AIM OF THE TASK: Write out, word for word, the part of the listing below that opens with the line containing "rw [href] at e" and closes with the line containing "obtain ⟨t, ht⟩ := hok", keeping both of those lines and adding no others.

EXERCISE DATA:
/-- A decoded symbol lies in `[-127, 128]`. -/
theorem decodesSymbols_range {p : Params} {m r r' : Nat} {b b' : List Byte} {xs : List Int}
    (h : decodesSymbols p m r b xs r' b') : ∀ x ∈ xs, -127 ≤ x ∧ x ≤ 128 := by
  induction xs generalizing r b with
  | nil => simp
  | cons x xs ih =>
    obtain ⟨hi, hne, r, b, href, h⟩ := h
    intro y hy
    rcases List.mem_cons.1 hy with rfl | hy
    · have h1 := hi.1
      have h2 := hi.2.1
      omega
    · exact ih h y hy

/-- What `refill` leaves is the end of what it was given. -/
theorem refill_drop {r : Nat} {bytes : List Byte} {r' : Nat} {left : List Byte}
    (h : refill r bytes = some (r', left)) : left = bytes.drop (bytes.length - left.length) := by
  induction bytes generalizing r with
  | nil =>
    simp only [refill] at h
    split at h <;> cases h
    rfl
  | cons b rest ih =>
    simp only [refill] at h
    split at h
    · cases h
      simp
    · have hl := refill_length h
      rw [List.length_cons, show rest.length + 1 - left.length = (rest.length - left.length) + 1 by omega,
        List.drop_succ_cons]
      exact ih h

theorem unreadOf_pulledTo {s : State} {r k : Nat} (hc : s.blk.cur.toNat ≤ s.len.toNat)
    (hk : k ≤ (unreadOf s).length) :
    unreadOf (s.mapBlk (Block.pulledTo r k)) = (unreadOf s).drop k := by
  have h := pulledTo_cursor (r := r) hk hc
  unfold unreadOf at *
  rw [h, List.drop_drop]
  rfl

/-! ### One symbol -/

/-- From `s` to `t` the symbol `x` was decoded, counted and stored on axis `i` (R112). -/
structure SymbolDecoded (i : Axis) (x : Int) (s t : State) : Prop where
  frame : DecodeFrame s t
  nout : t.blk.nout = s.blk.nout
  regW : t.blk.regW = s.blk.regW
  out : t.out = s.out
  ovf : t.blk.ovf = s.blk.ovf
  ck : t.blk.ck = checksumAdd s.blk.ck x
  sym : t.blk.sym = setAxis s.blk.sym i (storedSymbol s.params.sym128 x)
  bytes : decodesSymbols s.params s.blk.mi.toNat s.blk.rstate.toNat (unreadOf s) [x]
    t.blk.rstate.toNat (unreadOf t)
  accepted : symbolRejected s.params.sym128 x = false

theorem decodeSymbol_decoded {i : Axis} {s t : State} (hc : s.blk.cur.toNat ≤ s.len.toNat)
    (h : decodeSymbol i s = .ok () t) : ∃ x, SymbolDecoded i x s t := by
  have f := decodeSymbol_frame_ok h
  obtain ⟨x, s1, h1, hr, rfl⟩ := decodeSymbol_ok h
  obtain ⟨hm, hx, hne, r, left, href, rfl⟩ := decsym_ok h1
  have hu := symbolUnder_interval hm
  rw [← hx] at hu
  have hlt := symbolUpdate_lt hm (hx ▸ hne)
  have hr32 : r < 2 ^ 32 := refill_lt (by rw [← hx] at hlt; exact hlt.trans (BitVec.isLt _)) href
  refine ⟨x, f, rfl, rfl, rfl, rfl, rfl, rfl, ⟨hu, hne, r, left, href, ?_, ?_⟩, hr⟩
  · change r = (BitVec.ofNat 32 r).toNat
    rw [BitVec.toNat_ofNat, Nat.mod_eq_of_lt hr32]
  · have hd := refill_drop href
    change left = unreadOf ((s.mapBlk (Block.withAx i)).mapBlk (Block.pulledTo r _))
    rw [unreadOf_pulledTo (s := s.mapBlk (Block.withAx i)) hc (Nat.sub_le _ _), ← hd]

theorem decodeSymbol_of_bytes {i : Axis} {s : State} {x : Int} {r : Nat} {left : List Byte}
    (hm : s.blk.mi.toNat < 16) (hc : s.blk.cur.toNat ≤ s.len.toNat)
    (h : decodesSymbols s.params s.blk.mi.toNat s.blk.rstate.toNat (unreadOf s) [x] r left)
    (ha : symbolRejected s.params.sym128 x = false) :
    ∃ t, decodeSymbol i s = .ok () t ∧ SymbolDecoded i x s t ∧ t.blk.rstate.toNat = r ∧
      unreadOf t = left := by
  obtain ⟨hi, hne, r1, b1, href, rfl, rfl⟩ := h
  have hx : symbolUnder (s.mapBlk (Block.withAx i)) = x :=
    symbolUnder_eq (s := s.mapBlk (Block.withAx i)) hm hi
  have e := decsym_eq (s.mapBlk (Block.withAx i))
  rw [if_neg (by change ¬ 16 ≤ s.blk.mi.toNat; omega), hx, if_neg hne] at e
  change _ = match refill (symbolUpdate s.params s.blk.mi.toNat s.blk.rstate.toNat x) (unreadOf s) with
      | some (r, left) => _
      | none => _ at e
  rw [href] at e
  simp only at e
  have hok : ∃ t, decodeSymbol i s = .ok () t := by
    unfold decodeSymbol
    rw [e, ok_andThen, if_neg (by change ¬ symbolRejected s.params.sym128 x = true; simp [ha])]
    exact ⟨_, rfl⟩
  obtain ⟨t, ht⟩ := hok
  obtain ⟨y, hy⟩ := decodeSymbol_decoded hc ht
  obtain ⟨hiy, hney, r2, b2, href2, h1, h2⟩ := hy.bytes
  have hyx : y = x := interval_unique s.params hm hiy.1 hiy.2.1 hi.1 hi.2.1 hiy.2.2 hi.2.2
  subst hyx
  rw [href] at href2
  cases href2
  exact ⟨t, ht, hy, h1.symm, h2.symm⟩

/-! ### One triple -/

/-- From `s` to `t` the triple `q` was decoded. -/
structure TripleDecoded (q : Triple Int) (s t : State) : Prop where
  frame : DecodeFrame s t
  nout : t.blk.nout = s.blk.nout
  regW : t.blk.regW = s.blk.regW
  out : t.out = s.out
  ovf : t.blk.ovf = s.blk.ovf
  ck : t.blk.ck = checksumAdd (checksumAdd (checksumAdd s.blk.ck q.x) q.y) q.z
  sym : t.blk.sym = q.map (storedSymbol s.params.sym128)
  bytes : decodesSymbols s.params s.blk.mi.toNat s.blk.rstate.toNat (unreadOf s) [q.x, q.y, q.z]
    t.blk.rstate.toNat (unreadOf t)
  accepted : ∀ x ∈ [q.x, q.y, q.z], symbolRejected s.params.sym128 x = false

theorem tripleDecoded_of_symbols {x y z : Int} {s a b t : State} (h1 : SymbolDecoded .x x s a)
    (h2 : SymbolDecoded .y y a b) (h3 : SymbolDecoded .z z b t) : TripleDecoded ⟨x, y, z⟩ s t := by
  have e1 := h1.frame.params
  have e2 := h2.frame.params.trans e1
  have m1 := h1.frame.mi
  have m2 := h2.frame.mi.trans m1
  refine ⟨(h1.frame.trans h2.frame).trans h3.frame, (h3.nout.trans h2.nout).trans h1.nout,
    (h3.regW.trans h2.regW).trans h1.regW, (h3.out.trans h2.out).trans h1.out,
    (h3.ovf.trans h2.ovf).trans h1.ovf, ?_, ?_, ?_, ?_⟩
  · rw [h3.ck, h2.ck, h1.ck]
  · rw [h3.sym, h2.sym, h1.sym, e1, e2]
    rfl
  · have b2 := h2.bytes
    have b3 := h3.bytes
    rw [e1, m1] at b2
    rw [e2, m2] at b3
    exact decodesSymbols_append (decodesSymbols_append h1.bytes b2) b3
  · have a2 := h2.accepted
    have a3 := h3.accepted
    rw [e1] at a2
    rw [e2] at a3
    simp [h1.accepted, a2, a3]

theorem decodeTriple_decoded {s t : State} (hc : s.blk.cur.toNat ≤ s.len.toNat)
    (h : decodeTriple s = .ok () t) : ∃ q, TripleDecoded q s t := by
  obtain ⟨a, b, ha, hb, ht⟩ := decodeTriple_ok h
  obtain ⟨x, rx⟩ := decodeSymbol_decoded hc ha
  have c1 := rx.frame.cursor hc
  obtain ⟨y, ry⟩ := decodeSymbol_decoded (s := a) (by rw [rx.frame.len]; exact c1.2) hb
  have c2 := (rx.frame.trans ry.frame).cursor hc
  obtain ⟨z, rz⟩ := decodeSymbol_decoded (s := b) (by rw [(rx.frame.trans ry.frame).len]; exact c2.2) ht
  exact ⟨⟨x, y, z⟩, tripleDecoded_of_symbols rx ry rz⟩

theorem decodeTriple_of_bytes {s : State} {q : Triple Int} {r : Nat} {left : List Byte}
    (hm : s.blk.mi.toNat < 16) (hc : s.blk.cur.toNat ≤ s.len.toNat)
    (h : decodesSymbols s.params s.blk.mi.toNat s.blk.rstate.toNat (unreadOf s) [q.x, q.y, q.z] r left)
    (ha : ∀ x ∈ [q.x, q.y, q.z], symbolRejected s.params.sym128 x = false) :
    ∃ t, decodeTriple s = .ok () t ∧ TripleDecoded q s t ∧ t.blk.rstate.toNat = r ∧ unreadOf t = left := by
  obtain ⟨r1, b1, h1, h⟩ := decodesSymbols_split (xs := [q.x]) (ys := [q.y, q.z]) h
  obtain ⟨r2, b2, h2, h3⟩ := decodesSymbols_split (xs := [q.y]) (ys := [q.z]) h
  obtain ⟨a, ha', ra, rfl, rfl⟩ := decodeSymbol_of_bytes (i := .x) hm hc h1 (ha _ (by simp))
  have c1 := ra.frame.cursor hc
  rw [← ra.frame.params, ← ra.frame.mi] at h2
  obtain ⟨b, hb', rb, rfl, rfl⟩ := decodeSymbol_of_bytes (i := .y) (s := a) (by rw [ra.frame.mi]; exact hm)
    (by rw [ra.frame.len]; exact c1.2) h2 (by rw [ra.frame.params]; exact ha _ (by simp))
  have fr := ra.frame.trans rb.frame
  have c2 := fr.cursor hc
  rw [← fr.params, ← fr.mi] at h3
  obtain ⟨t, ht', rt, rfl, rfl⟩ := decodeSymbol_of_bytes (i := .z) (s := b) (by rw [fr.mi]; exact hm)
    (by rw [fr.len]; exact c2.2) h3 (by rw [fr.params]; exact ha _ (by simp))
  refine ⟨t, ?_, tripleDecoded_of_symbols ra rb rt, rfl, rfl⟩
  rw [decodeTriple, ha', ok_andThen, hb', ok_andThen, ht']

/-! ### The integrator on a decoded triple -/

theorem storedSymbol_toInt {mode : Sym128Mode} {x : Int} (h1 : -128 ≤ x) (h2 : x ≤ 128) :
    (storedSymbol mode x).toInt = deltaOf mode x := by
  unfold storedSymbol deltaOf
  split
  · rfl
  · rw [BitVec.toInt_ofInt]
    simp [Int.bmod]
    omega

theorem axisSum_storedSymbol {mode : Sym128Mode} {x : Int} (h1 : -128 ≤ x) (h2 : x ≤ 128) (w : Word)
    (qs : Byte) : axisSum w (storedSymbol mode x) qs = movedSum mode qs.toNat w x := by
  unfold axisSum movedSum
  rw [storedSymbol_toInt h1 h2]
  push_cast
  rfl

theorem overflows_eq_outsideI32 (t : Int) : overflows t = outsideI32 t := by
  unfold overflows outsideI32
  norm_num

theorem isEscape_storedSymbol {mode : Sym128Mode} {x : Int} (h1 : -127 ≤ x) (h2 : x ≤ 128) :
    isEscape (storedSymbol mode x) = decide (x.natAbs = 127) := by
  unfold isEscape
  rw [storedSymbol_toInt (by omega) h2]
  unfold deltaOf
  split
  · rename_i h
    rw [h.1]
    rfl
  · rw [← Bool.decide_or]
    congr 1
    apply propext
    omega

/-- Some axis of the triple overflows (R104). -/
def tripleOverflows (mode : Sym128Mode) (qs : Nat) (w : Triple Word) (q : Triple Int) : Bool :=
  outsideI32 (movedSum mode qs w.x q.x) || outsideI32 (movedSum mode qs w.y q.y) ||
    outsideI32 (movedSum mode qs w.z q.z)

/-- From `s` to `t` the loop ran once, with the triple `q` (R112). -/
structure TripleIntegrated (q : Triple Int) (s t : State) : Prop where
  frame : DecodeFrame s t
  nout : t.blk.nout.toNat = s.blk.nout.toNat + (if escapes q then 0 else 1)
  regW : t.blk.regW = moved s.params.sym128 s.blk.qs.toNat s.blk.regW q
  out : t.out = if escapes q then s.out else insertAt s.blk.nout.toNat t.blk.regW s.out
  ovf : t.blk.ovf = (s.blk.ovf || tripleOverflows s.params.sym128 s.blk.qs.toNat s.blk.regW q)
  ck : t.blk.ck = checksumAdd (checksumAdd (checksumAdd s.blk.ck q.x) q.y) q.z
  bytes : decodesSymbols s.params s.blk.mi.toNat s.blk.rstate.toNat (unreadOf s) [q.x, q.y, q.z]
    t.blk.rstate.toNat (unreadOf t)
  accepted : ∀ x ∈ [q.x, q.y, q.z], symbolRejected s.params.sym128 x = false

theorem tripleIntegrated_of_decoded {q : Triple Int} {s a t : State}
    (hlt : s.blk.nout.toNat < s.blk.nreq.toNat) (ht : tripleStep s = .ok () t)
    (h1 : decodeTriple s = .ok () a) (h : TripleDecoded q s a) : TripleIntegrated q s t := by
  have f := tripleStep_frame_ok hlt ht
  obtain ⟨a', h1', e⟩ := tripleStep_ok ht
  rw [h1] at h1'
  cases h1'
  have hr := decodesSymbols_range h.bytes
  have hx := hr q.x (by simp)
  have hy := hr q.y (by simp)
  have hz := hr q.z (by simp)
  have hsat : saturated a.blk.sym = escapes q := by
    rw [h.sym]
    simp only [saturated, escapes, Triple.map]
    rw [isEscape_storedSymbol hx.1 hx.2, isEscape_storedSymbol hy.1 hy.2, isEscape_storedSymbol hz.1 hz.2]
  rw [hsat] at e
  have hw : integrated a.blk = moved s.params.sym128 s.blk.qs.toNat s.blk.regW q := by
    simp only [integrated, moved, h.sym, Triple.map, h.regW, h.frame.qs]
    rw [axisSum_storedSymbol (by omega) hx.2, axisSum_storedSymbol (by omega) hy.2,
      axisSum_storedSymbol (by omega) hz.2]
  have ho : applyOverflows a.blk = tripleOverflows s.params.sym128 s.blk.qs.toNat s.blk.regW q := by
    simp only [applyOverflows, tripleOverflows, h.sym, Triple.map, h.regW, h.frame.qs,
      overflows_eq_outsideI32]
    rw [axisSum_storedSymbol (by omega) hx.2, axisSum_storedSymbol (by omega) hy.2,
      axisSum_storedSymbol (by omega) hz.2]
  cases hes : escapes q
  · simp only [hes] at e
    subst e
    refine ⟨f, ?_, hw, ?_, ?_, h.ck, h.bytes, h.accepted⟩
    · simp only [hes]
      have hn := nout_counted hlt
      change (a.blk.nout + 1).toNat = _
      rw [h.nout, hn]
      rfl
    · simp only [hes]
      change insertAt a.blk.nout.toNat _ a.out = insertAt s.blk.nout.toNat _ s.out
      rw [h.nout, h.out]
      rfl
    · rw [← ho, ← h.ovf]
      rfl
  · simp only [hes, if_true] at e
    subst e
    refine ⟨f, ?_, hw, ?_, ?_, h.ck, h.bytes, h.accepted⟩
    · simp only [hes, if_true]
      change a.blk.nout.toNat = _
      rw [h.nout]
      rfl
    · simp only [hes, if_true]
      exact h.out
    · rw [← ho, ← h.ovf]
      rfl

theorem tripleStep_integrated {s t : State} (hc : s.blk.cur.toNat ≤ s.len.toNat)
    (hlt : s.blk.nout.toNat < s.blk.nreq.toNat) (h : tripleStep s = .ok () t) :
    ∃ q, TripleIntegrated q s t := by
  obtain ⟨a, ha, _⟩ := tripleStep_ok h
  obtain ⟨q, hq⟩ := decodeTriple_decoded hc ha
  exact ⟨q, tripleIntegrated_of_decoded hlt h ha hq⟩

theorem tripleStep_of_bytes {s : State} {q : Triple Int} {r : Nat} {left : List Byte}
    (hm : s.blk.mi.toNat < 16) (hc : s.blk.cur.toNat ≤ s.len.toNat)
    (hlt : s.blk.nout.toNat < s.blk.nreq.toNat)
    (h : decodesSymbols s.params s.blk.mi.toNat s.blk.rstate.toNat (unreadOf s) [q.x, q.y, q.z] r left)
    (ha : ∀ x ∈ [q.x, q.y, q.z], symbolRejected s.params.sym128 x = false) :
    ∃ t, tripleStep s = .ok () t ∧ TripleIntegrated q s t ∧ t.blk.rstate.toNat = r ∧
      unreadOf t = left := by
  obtain ⟨a, ha', hq, h1, h2⟩ := decodeTriple_of_bytes hm hc h ha
  have hstep : ∃ t, tripleStep s = .ok () t ∧ t.blk.rstate = a.blk.rstate ∧ unreadOf t = unreadOf a := by
    unfold tripleStep
    rw [ha', ok_andThen, applyTriple, ok_andThen]
    cases saturated a.blk.sym
    · exact ⟨_, rfl, rfl, rfl⟩
    · exact ⟨_, rfl, rfl, rfl⟩
  obtain ⟨t, ht, e1, e2⟩ := hstep
  exact ⟨t, ht, tripleIntegrated_of_decoded hlt ht ha' hq, by rw [e1, h1], by rw [e2, h2]⟩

RESULT FOR THIS EXERCISE:
  rw [href] at e
  simp only at e
  have hok : ∃ t, decodeSymbol i s = .ok () t := by
    unfold decodeSymbol
    rw [e, ok_andThen, if_neg (by change ¬ symbolRejected s.params.sym128 x = true; simp [ha])]
    exact ⟨_, rfl⟩
  obtain ⟨t, ht⟩ := hok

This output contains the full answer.